I have a large amount of data on this drive, and would like to recover most of it.

Is there a way to fix the XFS on the drive without the sync process starting up when the machine does...

BTW, the whole time the sync process is running, there are no I/O lights on my drive, so I assume its truly hung.

 

 

I'm not a novice administrator, but this one has me baffled,  I'm pretty new to XFS and UnRaid.

 

Any help would be appreciated....

 

A couple of areas I could use help.. 

with No GUI, I'm limited to command line.

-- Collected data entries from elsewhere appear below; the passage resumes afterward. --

/-- Words common to SX and SY (R82, R83), op 0x1B. -/
def rawBoth1B (cl : Cluster) (w : Nat) : Option Instr :=
  if fld w 5 11 = 0 then some (.fclass cl (bits w 21 5) (bits w 16 5) (flag w 4) (bits w 0 4)) else
  none

/-- Words common to SX and SY (R82, R83): the row of the table whose fixed bits the word carries. -/
def rawBoth (cl : Cluster) (w : Nat) : Option Instr :=
  match fld w 26 6 with
  | 0 => if w = 0 then some (.nop cl.slot) else none
  | 1 => rawBoth01 cl w
  | 2 => rawBoth02 cl w
  | 3 => rawBoth03 cl w
  | 4 => rawBoth04 cl w
  | 5 => rawBoth05 cl w
  | 6 => rawBoth06 cl w
  | 7 => rawBoth07 cl w
  | 8 => rawBoth08 cl w
  | 9 => rawBoth09 cl w
  | 10 => rawBoth0A cl w
  | 11 => rawBoth0B cl w
  | 12 => rawBoth0C cl w
  | 13 => rawBoth0D cl w
  | 14 => rawBoth0E cl w
  | 15 => rawBoth0F cl w
  | 16 => rawBoth10 cl w
  | 17 => rawBoth11 cl w
  | 18 => rawBoth12 cl w
  | 19 => rawBoth13 cl w
  | 20 => rawBoth14 cl w
  | 21 => rawBoth15 cl w
  | 22 => rawBoth16 cl w
  | 24 => rawBoth18 cl w
  | 25 => rawBoth19 cl w
  | 26 => rawBoth1A cl w
  | 27 => rawBoth1B cl w
  | _ => none

/-- Words of SY alone (R82, R111, R205), op 0x02. -/
def rawSyOnly02 (w : Nat) : Option Instr :=
  if fld w 4 5 = 4 then some (.div (bits w 21 5) (bits w 16 5) (bits w 11 5) (bits w 9 2) (bits w 0 4)) else
  if fld w 4 5 = 5 then some (.divu (bits w 21 5) (bits w 16 5) (bits w 11 5) (bits w 9 2) (bits w 0 4)) else
  if fld w 4 5 = 6 then some (.rem (bits w 21 5) (bits w 16 5) (bits w 11 5) (bits w 9 2) (bits w 0 4)) else
  if fld w 4 5 = 7 then some (.remu (bits w 21 5) (bits w 16 5) (bits w 11 5) (bits w 9 2) (bits w 0 4)) else
  none

/-- Words of SY alone (R82, R111, R205), op 0x18. -/
def rawSyOnly18 (w : Nat) : Option Instr :=
  if fld w 0 4 = 10 then some (.fdiv (bits w 21 5) (bits w 16 5) (bits w 11 5) (bits w 9 2) (flag w 8) (flag w 7) (flag w 6) (bits w 4 2)) else
  if fld w 0 4 = 11 ∧ fld w 9 7 = 0 then some (.fsqrt (bits w 21 5) (bits w 16 5) (flag w 8) (flag w 7) (flag w 6) (bits w 4 2)) else
  none

/-- Words of SY alone (R82, R111, R205): the row of the table whose fixed bits the word carries. -/
def rawSyOnly (w : Nat) : Option Instr :=
  match fld w 26 6 with
  | 2 => rawSyOnly02 w
  | 24 => rawSyOnly18 w
  | _ => none

/-- Words of SX alone (R82), op 0x20. -/
def rawSxOnly20 (w : Nat) : Option Instr :=
  some (.br (bits w 4 22) (bits w 0 4))

/-- Words of SX alone (R82), op 0x21. -/
def rawSxOnly21 (w : Nat) : Option Instr :=
  if fld w 21 5 = 0 then some (.jr (bits w 16 5) (bits w 4 12) (bits w 0 4)) else
  none

/-- Words of SX alone (R82), op 0x22. -/
def rawSxOnly22 (w : Nat) : Option Instr :=
  some (.call (bits w 4 22) (bits w 0 4))

/-- Words of SX alone (R82), op 0x23. -/
def rawSxOnly23 (w : Nat) : Option Instr :=
  if fld w 4 22 = 0 then some (.ret (bits w 0 4)) else
  none

/-- Words of SX alone (R82), op 0x24. -/
def rawSxOnly24 (w : Nat) : Option Instr :=
  if fld w 23 1 = 0 then some (.loop (bits w 24 2) (bits w 20 3) (bits w 15 5) (bits w 0 15)) else
  if fld w 23 1 = 1 then some (.loopR (bits w 24 2) (bits w 20 3) (bits w 15 5) (bits w 0 15)) else
  none

/-- Words of SX alone (R82), op 0x25. -/
def rawSxOnly25 (w : Nat) : Option Instr :=
  if fld w 23 1 = 0 then some (.loopi (bits w 24 2) (bits w 20 3) (bits w 10 10) (bits w 0 10)) else
  if fld w 23 1 = 1 then some (.loopiR (bits w 24 2) (bits w 20 3) (bits w 10 10) (bits w 0 10)) else
  none

/-- Words of SX alone (R82), op 0x26. -/
def rawSxOnly26 (w : Nat) : Option Instr :=
  if fld w 4 22 = 0 then some (.lbrk (bits w 0 4)) else
  none

/-- Words of SX alone (R82), op 0x28. -/
def rawSxOnly28 (w : Nat) : Option Instr :=
  if fld w 4 22 = 0 then some (.frame (bits w 0 4)) else
  none

/-- Words of SX alone (R82), op 0x29. -/
def rawSxOnly29 (w : Nat) : Option Instr :=
  if fld w 16 10 = 0 then some (.sysc (bits w 4 12) (bits w 0 4)) else
  none

/-- Words of SX alone (R82), op 0x2A. -/
def rawSxOnly2A (w : Nat) : Option Instr :=
  if fld w 16 10 = 0 then some (.brk (bits w 4 12) (bits w 0 4)) else
  none

/-- Words of SX alone (R82), op 0x2B. -/
def rawSxOnly2B (w : Nat) : Option Instr :=
  if fld w 4 22 = 0 then some (.tend (bits w 0 4)) else
  none

/-- Words of SX alone (R82), op 0x2C. -/
def rawSxOnly2C (w : Nat) : Option Instr :=
  if fld w 4 12 = 0 ∧ fld w 21 5 = 0 then some (.est (bits w 16 5) (bits w 0 4)) else
  none

/-- Words of SX alone (R82), op 0x2D. -/
def rawSxOnly2D (w : Nat) : Option Instr :=
  if fld w 0 26 = 0 then some (.rfe) else
  none

/-- Words of SX alone (R82), op 0x2E. -/
def rawSxOnly2E (w : Nat) : Option Instr :=
  if fld w 16 10 = 0 then some (.esc (bits w 4 12) (bits w 0 4)) else
  none

/-- Words of SX alone (R82), op 0x30. -/
def rawSxOnly30 (w : Nat) : Option Instr :=
  if fld w 4 12 = 0 then some (.tlaunch (bits w 21 5) (bits w 16 5) (bits w 0 4)) else
  none

/-- Words of SX alone (R82), op 0x31. -/
def rawSxOnly31 (w : Nat) : Option Instr :=
  if fld w 4 12 = 0 then some (.tjoin (bits w 21 5) (bits w 16 5) (bits w 0 4)) else
  if fld w 4 12 = 2048 then some (.tjoinW (bits w 21 5) (bits w 16 5) (bits w 0 4)) else
  none

/-- Words of SX alone (R82), op 0x32. -/
def rawSxOnly32 (w : Nat) : Option Instr :=
  if fld w 4 12 = 0 then some (.admitC (bits w 21 5) (bits w 16 5) (bits w 0 4)) else
  if fld w 4 12 = 2048 then some (.admitX (bits w 21 5) (bits w 16 5) (bits w 0 4)) else
  none

/-- Words of SX alone (R82), op 0x34. -/
def rawSxOnly34 (w : Nat) : Option Instr :=
  if fld w 12 4 = 0 then some (.gsig (bits w 21 5) (bits w 16 5) (bits w 4 8) (bits w 0 4)) else
  none

/-- Words of SX alone (R82), op 0x35. -/
def rawSxOnly35 (w : Nat) : Option Instr :=
  if fld w 12 4 = 0 then some (.gwait (bits w 21 5) (bits w 16 5) (bits w 4 8) (bits w 0 4)) else
  none

/-- Words of SX alone (R82), op 0x36. -/
def rawSxOnly36 (w : Nat) : Option Instr :=
  if fld w 12 4 = 0 then some (.gpoll (bits w 21 5) (bits w 16 5) (bits w 4 8) (bits w 0 4)) else
  none

/-- Words of SX alone (R82), op 0x38. -/
def rawSxOnly38 (w : Nat) : Option Instr :=
  if fld w 10 6 = 0 then some (.barra (bits w 21 5) (bits w 16 5) (bits w 4 6) (bits w 0 4)) else
  if fld w 10 11 = 1 then some (.barraQ (bits w 21 5) (bits w 4 6) (bits w 0 4)) else
  none

/-- Words of SX alone (R82), op 0x39. -/
def rawSxOnly39 (w : Nat) : Option Instr :=
  if fld w 10 6 = 0 ∧ fld w 21 5 = 0 then some (.barrw (bits w 16 5) (bits w 4 6) (bits w 0 4)) else
  none

/-- Words of SX alone (R82), op 0x3A. -/
def rawSxOnly3A (w : Nat) : Option Instr :=
  if fld w 4 17 = 0 then some (.sstep (bits w 21 5) (bits w 0 4)) else
  none

/-- Words of SX alone (R82), op 0x3B. -/
def rawSxOnly3B (w : Nat) : Option Instr :=
  if fld w 7 19 = 0 then some (.fence (bits w 4 3) (bits w 0 4)) else
  none

/-- Words of SX alone (R82), op 0x3C. -/
def rawSxOnly3C (w : Nat) : Option Instr :=
  if fld w 4 12 = 0 then some (.cut (bits w 21 5) (bits w 16 5) (bits w 0 4)) else
  none

/-- Words of SX alone (R82): the row of the table whose fixed bits the word carries. -/
def rawSxOnly (w : Nat) : Option Instr :=
  match fld w 26 6 with
  | 32 => rawSxOnly20 w
  | 33 => rawSxOnly21 w
  | 34 => rawSxOnly22 w
  | 35 => rawSxOnly23 w
  | 36 => rawSxOnly24 w
  | 37 => rawSxOnly25 w
  | 38 => rawSxOnly26 w
  | 40 => rawSxOnly28 w
  | 41 => rawSxOnly29 w
  | 42 => rawSxOnly2A w
  | 43 => rawSxOnly2B w
  | 44 => rawSxOnly2C w
  | 45 => rawSxOnly2D w
  | 46 => rawSxOnly2E w
  | 48 => rawSxOnly30 w
  | 49 => rawSxOnly31 w
  | 50 => rawSxOnly32 w
  | 52 => rawSxOnly34 w
  | 53 => rawSxOnly35 w
  | 54 => rawSxOnly36 w
  | 56 => rawSxOnly38 w
  | 57 => rawSxOnly39 w
  | 58 => rawSxOnly3A w
  | 59 => rawSxOnly3B w
  | 60 => rawSxOnly3C w
  | _ => none

/-- LS words (R85, R86), op 0x01. -/
def rawLs01 (w : Nat) : Option Instr :=
  if fld w 3 2 = 0 then some (.ldb (bits w 20 6) (bits w 15 5) (bits w 5 10) (bits w 0 3)) else
  none

/-- LS words (R85, R86), op 0x02. -/
def rawLs02 (w : Nat) : Option Instr :=
  if fld w 3 2 = 0 then some (.ldh (bits w 20 6) (bits w 15 5) (bits w 5 10) (bits w 0 3)) else
  none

How can i Identify Disk 8 ?  If I can identify it, can I then remove it and ask the parity to rebuild its contents?

 

How can I prevent the sync process from locking up on me...  What does this do, is it essential to the functioning of the array?

 

Is there a way to fix the filesystem direct to the drive, even if it destroys the parity?  I think maintaining the parity is what's causing the problems.

 

Am I on the right track?  Is there an easier fix?

 

Your help is appreciated

 

Thanks.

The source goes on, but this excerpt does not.